Принесли радио. Помучились с проволочной антенной, включили, настроили.
— Говорит Ташкент, у микрофона комментатор Николай Озеров. Я веду свой репортаж…
— Прославились твои! Самого Озерова прислали.
— Итак, команда «Кайрат» в жёлтых трусах с чёрными рукавами…
Событие семнадцатое
…В бункере у Гитлера уже третий час длилось совещание. За круглым столом восседали высшие офицеры рейха. Под портретом великого фюрера сидел сам великий фюрер, грустный и задумчивый. На него никто не обращал внимания. Обсуждалось два вопроса: поражение на Курской дуге и как бы напроситься к Штирлицу на день рождения.
Валерий Васильевич Лобановский уходил с матча после финального свистка с тем же чувством, что и садился на скамейку. Не выйдет из него тренера Высшей лиги. Не готов! Пока-то точно. Конечно, можно десяток оправданий придумать этому поражению — и состав, наполовину перекроенный и дополненный пацанами, и этот проклятый матч с «Шахтёром», и сель, из-за которого не удалось восстановиться и потренироваться нормально. И команду к сезону не он готовил. А уж состав — точно не он. Там вон, позвонили, в Алма-Ате ещё три алкоголика лечатся. Пополнение, трясця им… Вот смеху в газетах будет! Много можно придумать оправданий. Сейчас при встрече с прессой и придётся придумывать. А, может, сказать честно, что не готов он для такого уровня, что подаёт в отставку и поедет чего попроще из этой самой зад…

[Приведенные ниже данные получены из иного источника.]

-- ==== Sys2Proof/Machine/Bus.lean ====
section
/-! DEFINITION. Writing a register: who may, the ranges and conditions of each page, what a write does beyond the stored value
(R8, R48 to R58, R63 to R66, R68, R456 and the register tables of each chapter). -/

namespace Sys2Proof.Machine

/-! ## PG_CTRL (R52) -/

/-- A bit of PG_CTRL set or cleared. -/
def ctrlBit (s : State) (blk inst k : Nat) (on : Bool) : State :=
  let v := s.hd blk inst 0x08
  s.hdw blk inst 0x08 (if on then v ||| 2 ^ k else v - (v &&& 2 ^ k))

/-- ENABLE is read-only in six block types (R52). -/
def enableFixed (blk : Nat) : Bool :=
  blk == blkHUB || blk == blkRTIME || blk == blkFAULT || blk == blkDAXLIA || blk == blkPWR || blk == blkTHERM

/-- A block that is enabled takes the work that waits for it. -/
def startsWork (s : State) (blk inst : Nat) : State :=
  if blk = blkHPORT then (if s.stateOf blkHPORT inst = 1 then s.setState blkHPORT inst (idlePort s inst) else s)
  else if blk = blkTILE then dispatchWaiting s
  else unitServes s (State.pk blk inst)

def setLock (blk inst : Nat) (s : State) : State := ctrlBit s blk inst 31 true

/-- FREEZE: each write of 1 takes a snapshot, a write of 0 shows the live counters again. -/
def setFreeze (blk inst : Nat) (on : Bool) (s : State) : State :=
  let p := State.pk blk inst
  let snaps := if on then Tbl.put s.snaps p (snapshot s blk inst) else Tbl.del s.snaps p
  ctrlBit { s with snaps := snaps } blk inst 2 on

def setEnable (blk inst : Nat) (on : Bool) (s : State) : State :=
  if enableFixed blk then s
  else
    let was := s.enabled blk inst
    let s := ctrlBit s blk inst 0 on
    if on && !was then startsWork s blk inst else s

/-- A write of PG_CTRL: LOCK and SOFT_RESET only set. -/
def ctrlWrite (blk inst v : Nat) (s : State) : State :=
  let s := if bit v 31 then setLock blk inst s else s
  let s := setEnable blk inst (bit v 0) (setFreeze blk inst (bit v 2) s)
  if bit v 1 then softReset s blk inst else s

/-! ## The header (R51, R54, R56, R58) -/

/-- Bits written 1 clear; bits of an event in the same cycle stand (R8, R54). -/
def clearOnes (old v event : Nat) : Nat := (old - (old &&& v)) ||| event

def itest (blk inst v : Nat) (s : State) : State := s.hdw blk inst 0x10 (s.hd blk inst 0x10 ||| v)

def headerWrite (blk inst off v event : Nat) (s : State) : State :=
  if off = 0x08 then ctrlWrite blk inst v s
  else if off = 0x10 then s.hdw blk inst 0x10 (clearOnes (s.hd blk inst 0x10) v event)
  else if off = 0x14 then s.hdw blk inst 0x14 v
  else if off = 0x18 then itest blk inst v s
  else if off = 0x28 ∨ off = 0x2C ∨ (0x40 ≤ off ∧ off < 0x80) then
    if (Tbl.get? s.running (State.pk blk inst)).isSome then s.bumpErr blk inst 31 else s.hdw blk inst off v
  else s

/-! ## Conditions of single registers -/

/-- A VALID row of the TCAM lies between two partition edges (R217). -/
def rowsBetween (s : State) (a b : Nat) : Bool :=
  s.tables.any (fun e => e.2.valid && tkey 5 (8192 * min a b) ≤ e.1 && e.1 < tkey 5 (8192 * max a b))

/-- FEC codes an Ethernet mode admits (R82); 0 is the default of the rate. -/
def fecAllowed (mode code : Nat) : Bool :=
  code == 0 || (if mode = 6 then code == 2 || code == 3 || code == 4
    else if mode = 7 then code == 3 || code == 4 else code == 1)

/-- Every port that an octet's mode gives has a FEC code its mode admits, every other a defined one. -/
def fecOk (mode v : Nat) : Bool :=
  let code := fun (k : Nat) => bits v (4 * k + 3) (4 * k)
  let lo := bits mode 3 0
  let hi := bits mode 7 4
  (List.range 8).all (fun k => decide (code k ≤ 4)) &&
    (halfPorts lo).all (fun k => fecAllowed lo (code k)) && (halfPorts hi).all (fun k => fecAllowed hi (code (k + 4)))

/-- The modes of an octet's halves are modes of R82. -/
def modeOk (v : Nat) : Bool :=
  let lo := bits v 3 0
  let hi := bits v 7 4
  decide (lo ≤ 7) && decide (hi ≤ 7) && hi != 1 && (lo != 1 || hi == 0)

/-- Another host port carries the Control Function of the same control port (R104). -/
def cfTaken (s : State) (inst cf : Nat) : Bool :=
  cf != 0 && (List.range 128).any (fun p => p != inst && bits (s.rd HPORT.FUNC_CTRL p) 5 4 == cf)

/-- The counter of a write that a page's own rules refuse: `v` holds 64 bits for a pair (each page's table). -/
def refusedLow (s : State) (blk inst off v : Nat) : Option Nat :=
  let need := fun (ok : Bool) (err : Nat) => if ok then (none : Option Nat) else some err
  match blk with
  | 0x02 => if off = 0x13C then need (-500000000 ≤ signed 32 v && signed 32 v ≤ 499999999) 2 else none
  | 0x10 => if off = 0x124 then need (decide (s.stateOf blkOCTET inst ≤ 1)) 4 else none
  | 0x11 =>
    if off = 0x100 then need (bits v 5 4 != 3 && !cfTaken s inst (bits v 5 4)) 7
    else if off = 0x108 then need (v % 64 == 0 || (0x1E ≤ v % 64 && v % 64 ≤ 0x24)) 7
    else none
  | 0x12 =>
    let idle := decide (s.stateOf blkOCTET inst ≤ 1)
    if off = 0x100 then need (idle && modeOk v) 0
    else if off = 0x104 then need (idle && fecOk (s.rd EMAC.MODE inst) v) 0
    else if off = 0x108 then need idle 0
    else none
  | 0x13 =>
    if 0x400 ≤ off ∧ off < 0x600 then need (pairState s == 1) 3
    else if off = 0x218 ∨ off = 0x224 then need (v % 4096 == 0) 3
    else none
  | 0x21 => if 0x100 ≤ off ∧ off < 0x120 then need (bits v 9 8 != 3) 2 else none
  | 0x22 => if 0x200 ≤ off ∧ off < 0x280 then need (v % 16 ≤ 8 && bits v 19 16 ≤ 8) 4 else none
  | 0x24 => if off = 0x110 then need (v ≤ 32 && !rowsBetween s (s.rd TCAM.LPM_BLOCKS) v) 3 else none
  | 0x26 => if off = 0x118 then need (v % 32 == 0 || (16 ≤ v % 32 && v % 32 ≤ 24)) 3 else none
  | 0x27 => if off = 0x124 then need (v % 32 == 0 || (10 ≤ v % 32 && v % 32 ≤ 20)) 5 else none
  | _ => none

def refusedHigh (s : State) (blk inst off v : Nat) : Option Nat :=
  let need := fun (ok : Bool) (err : Nat) => if ok then (none : Option Nat) else some err
  match blk with
  | 0x32 =>
    if off = 0x14C then need (v % 256 != 0 && 3 ≤ bits v 15 8) 7
    else if off = 0x158 then need (v % 32 == 0 || (10 ≤ v % 32 && v % 32 ≤ 24)) 7
    else none
  | 0x33 =>
    if off = 0x100 then need (v % 4096 == 0) 7
    else if off = 0x10C then need (decide (v ≤ s.rd LEVAIN.BENCH_HIGH)) 7
    else if off = 0x110 then need (decide (s.rd LEVAIN.BENCH_LOW ≤ v)) 7
    else none
  | 0x41 => if 0x100 ≤ off ∧ off < 0x120 then need (bits v 2 1 != 3 && bits v 6 5 != 3) 0 else none
  | 0x60 =>
    if 0x200 ≤ off ∧ off % 8 = 0 then need (bits v 11 4 != 0) 3
    else if 0x204 ≤ off then need (decide (bits v 25 16 ≤ bits v 9 0)) 3
    else none
  | 0x61 => if off = 0x134 then need (v % 400 == 0) 3 else none
  | 0x72 =>
    if off = 0x100 then need (v % 8388608 == 0) 2
    else if off = 0x108 then need (v % 4194304 == 0) 2
    else if off = 0x114 then need (v % 4096 == 0) 2
    else none
  | 0x81 => if off = 0x200 then need (85 ≤ v && v ≤ (resetOf Config.codeE (pageAddr blk inst 0x200)).toNat) 1 else none
  | 0x82 => if off = 0x108 then need (9600 ≤ v % 1048576 && v % 1048576 ≤ 0xF4240) 1 else none
  | _ => none

def refused (s : State) (blk inst off v : Nat) : Option Nat :=
  if blk < 0x30 then refusedLow s blk inst off v else refusedHigh s blk inst off v

/-! ## Storing -/

/-- The fields a write may change take the written bits; the others stay. -/
def merged (old v mask : Nat) : Nat := (old - (old &&& mask)) ||| (v &&& mask)

/-- A write of a single word: refused by a condition or out of range, or stored. -/
def storeWord (blk inst off : Nat) (r : RegRow) (v : Nat) (s : State) : State :=
  let w := v &&& r.mask
  match refused s blk inst off v with
  | some err => s.bumpErr blk inst err
  | none =>
    if w < r.lo ∨ r.hi < w then (if r.err = 99 then s else s.bumpErr blk inst r.err)
    else
      let a := pageAddr blk inst off
      s.wrA a (w32 (merged (s.rdA a).toNat v r.mask))
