/-- Rack Time, its sources and outputs, minutes and lane calibration (R16 to R30, R38 to R42, R368, R467 to R469). -/
def Obligations.TimeRowsRun : Prop :=
  (∀ (s : State) (who : Requester), WriteReaches s who blkRTIME 0 →
    (∀ hi : Word, exec (.ptpOffsetCommit who hi) s = .next (settle (measure (reselect (gainSource s .ptp)) .ptp
      (signed 64 (((Tbl.get? s.stages (State.addr RTIME.PTP_OFFSET_LO 0 0 * 2048 + whoIx who)).getD 0).toNat +
        hi.toNat * 4294967296))))) ∧
    (∀ on : Bool, exec (.forceHoldoverWrite who on) s = .next (settle (reselect (s.wr RTIME.SRC_CTRL 0
      (s.rd RTIME.SRC_CTRL % 2 ^ 31 + b2n on * 2 ^ 31))))) ∧
    (∀ en : BitVec 3, exec (.sourceEnableWrite who en) s = .next (settle (reselect (s.wr RTIME.SRC_CTRL 0
      (s.rd RTIME.SRC_CTRL - bits (s.rd RTIME.SRC_CTRL) 10 8 * 256 + en.toNat * 256))))) ∧
    (∀ rk : BitVec 6, exec (.sourceRankWrite who rk) s = .next (settle (reselect (s.wr RTIME.SRC_CTRL 0
      (s.rd RTIME.SRC_CTRL / 64 * 64 + rk.toNat))))) ∧
    (∀ v : Word, v.toNat ≤ 59 → s.clk.armed = false →
      exec (.minuteOffsetWrite who v) s = .next (settle (s.wr RTIME.MINUTE_OFFSET 0 v.toNat)))) ∧
  (∀ s : State, s.clk.ptp.ok = true → exec .ptpTimeoutExpiry s = .next (settle (loseSource
    ((reachBref s (s.clk.ptp.last + s.rd RTIME.PTP_TIMEOUT * 1000000)).bumpErr blkRTIME 0 0) .ptp))) ∧
  (∀ (s : State) (dt : Nat), s.clk.trefOk = true → s.clk.pps.last ≠ 0 → s.bref + dt ≤ s.clk.pps.last + 1200000000 →
    exec (.ppsInEdge dt) s = .next (settle (measure (reselect (gainSource ((s.pass dt).wr RTIME.PPS_PHASE 0
      (unsigned 32 (ppsOffset (s.pass dt) / 65536))) .pps)) .pps (ppsOffset (s.pass dt))))) ∧
  (∀ s : State, s.clk.pps.last ≠ 0 → exec .ppsInMissing s = .next (settle
    (setClk (loseSource (((reachBref s (s.clk.pps.last + 1200000001)).bumpErr blkRTIME 0 1).istat blkRTIME 0 4) .pps)
      (fun c => { c with pps := { c.pps with last := 0 } })))) ∧
  (∀ s : State, exec (.trefInOutOfRange false) s = .next (settle (setClk s (fun c => { c with trefOk := true }))) ∧
    (s.clk.pps.ok = true → exec (.trefInOutOfRange true) s = .next (settle (loseSource
      (((setClk s (fun c => { c with trefOk := false })).istat blkRTIME 0 5).bumpErr blkRTIME 0 1) .pps)))) ∧
  (∀ (s : State) (src cur : Source), s.clk.source = some cur → qualified s src = true →
    (ranking s).idxOf src < (ranking s).idxOf cur →
    bestSource (reachBref s ((qualOf s.clk src).since + s.rd RTIME.QUAL_TIME * 1000000000)) = some src →
    exec (.qualTimeExpiry src) s = .next (settle (selectSource
      ((reachBref s ((qualOf s.clk src).since + s.rd RTIME.QUAL_TIME * 1000000000)).istat blkRTIME 0 3) src))) ∧
  (∀ s : State, s.clk.stepPending.isSome = true → exec .stepApply s = .next (settle (withResets (fun s =>
    (skipped (applyStep s) (reachBref s ((s.bref + 31) / 32 * 32)).ns (applyStep s).ns).foldl fireSkipped (applyStep s)) s))) ∧
  (∀ s : State, (s.clk.armed = true ∧ s.clk.lastSealed < minuteOf s s.ns →
      exec .minuteBoundary s = .next (settle (sealUpTo s false))) ∧
    (s.clk.armed = false → exec .minuteBoundary s = .next (settle (sealUpTo (s.reach
      (((minuteOf s s.ns + 1) * 60 + (s.rd RTIME.MINUTE_OFFSET : Int)).toNat * 1000000000)) false)))) ∧
  (∀ (s : State) (r : Running) (off : Word), waitingCmd s blkRTIME 0 0x01 = some r →
    exec (.laneCalComplete true off) s = .next (settle (endWaiting
      ((s.wr OCTET.LANE_OFFSET (r.arg0.toNat / 8) off.toNat (r.arg0.toNat % 8)).wr OCTET.LANE_CALSTAT (r.arg0.toNat / 8)
        (s.rd OCTET.LANE_CALSTAT (r.arg0.toNat / 8) ||| 2 ^ (r.arg0.toNat % 8))) blkRTIME 0 0x01 0)) ∧
    exec (.laneCalComplete false off) s = .next (settle (endWaiting
      ((s.wr OCTET.LANE_CALSTAT (r.arg0.toNat / 8) (s.rd OCTET.LANE_CALSTAT (r.arg0.toNat / 8) -
        (s.rd OCTET.LANE_CALSTAT (r.arg0.toNat / 8) &&& 2 ^ (r.arg0.toNat % 8)))).istat blkOCTET (r.arg0.toNat / 8) 2)
      blkRTIME 0 0x01 0x47))) ∧
  (∀ (s : State) (n : Nat), n = (((s.ns : Int) - signed 32 (s.rd RTIME.PPS_OUT_OFFSET)) / 1000000000 * 1000000000 +
      signed 32 (s.rd RTIME.PPS_OUT_OFFSET) + 1000000000).toNat → ppsDriven (s.reach n) = true →
    exec (.ppsOutPulse true) s = .next (settle
      ((setClk (s.reach n) (fun c => { c with ppsOut := true })).emit (.pin 1 0 1)))) ∧
  (∀ (s : State) (n : Nat), n = (((s.ns : Int) - signed 32 (s.rd RTIME.PPS_OUT_OFFSET)) / 1000000000 * 1000000000 +
      signed 32 (s.rd RTIME.PPS_OUT_OFFSET) + s.rd RTIME.PPS_OUT_WIDTH).toNat → s.clk.ppsOut = true →
    exec (.ppsOutPulse false) s = .next (settle
      ((setClk (s.reach n) (fun c => { c with ppsOut := false })).emit (.pin 1 0 0))))

/-- The calendar's own rows (R31 to R36): the next event fires, an event cascades to the level below, a spilled event comes
back. -/
def Obligations.CalendarRowsRun : Prop :=
  (∀ (s : State) (i : Fin 64) (e : CalEvent), s.calNext i.val = some e →
    exec (.calEventFire i) s = .next (settle
      (fireTo (s.fireEvent i.val e) i.val e false (decide (e.deadline + 2 < (s.fireEvent i.val e).ns))))) ∧
  (∀ (s : State) (i : Fin 64) (e : CalEvent) (u : State), s.calNext i.val = some e → calLevel s.ns e.deadline ≠ 0 →
    u = s.reach (if calLevel s.ns e.deadline = 4 then (e.deadline / 2 ^ 30 - 1023) * 2 ^ 30
      else if calLevel s.ns e.deadline = 1 then e.deadline / 2 ^ 10 * 2 ^ 10
      else if calLevel s.ns e.deadline = 2 then e.deadline / 2 ^ 20 * 2 ^ 20 else e.deadline / 2 ^ 30 * 2 ^ 30) →
    (u.rd CAL.SPILL_HI i.val ≤ (u.slice i.val).chip.length → exec (.calLevelCascade i) s = .next (settle (u.setSlice i.val
      (calSpill u.ns (u.rd CAL.SPILL_LO i.val) (u.rd CAL.SPILL_SIZE i.val) (u.slice i.val).chip.length (u.slice i.val))))) ∧
    ((u.slice i.val).chip.length < u.rd CAL.SPILL_HI i.val → exec (.calLevelCascade i) s = .next (settle u))) ∧
  (∀ (s : State) (i : Fin 64) (e : CalEvent) (u : State), State.calFirst (s.slice i.val).spill = some e →
    u = s.reach ((e.deadline / 2 ^ 20 - 1) * 2 ^ 20) → (u.slice i.val).chip.length < 65536 →
    exec (.calSpillReturn i) s = .next (settle (u.setSlice i.val
      { chip := (u.slice i.val).chip ++ [e], spill := (u.slice i.val).spill.erase e })))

— Валера, ты охренел в корень, — получил толчок в плечо от второго Гуся Гусь-первый.
— Чего? — вышел из суицидных мыслей.
— Смотри куда прёшь, говорю. Ногу оттоптал своим пятидесятым с половиной размером, — Игорь Нетто прыгал на одной.
— Извини, задумался…
— Да я вижу, что задумался. Ты эту задумку выбрось из рыжей башки своей.
— Это у тебя… Хотя нет, ты у нас белокурая бестия. Слушай, я вот всё думаю — ну, судя по профилю, тебя-то правильно Гусём назвали, а вот меня-то за что? У меня твоего клюва нет.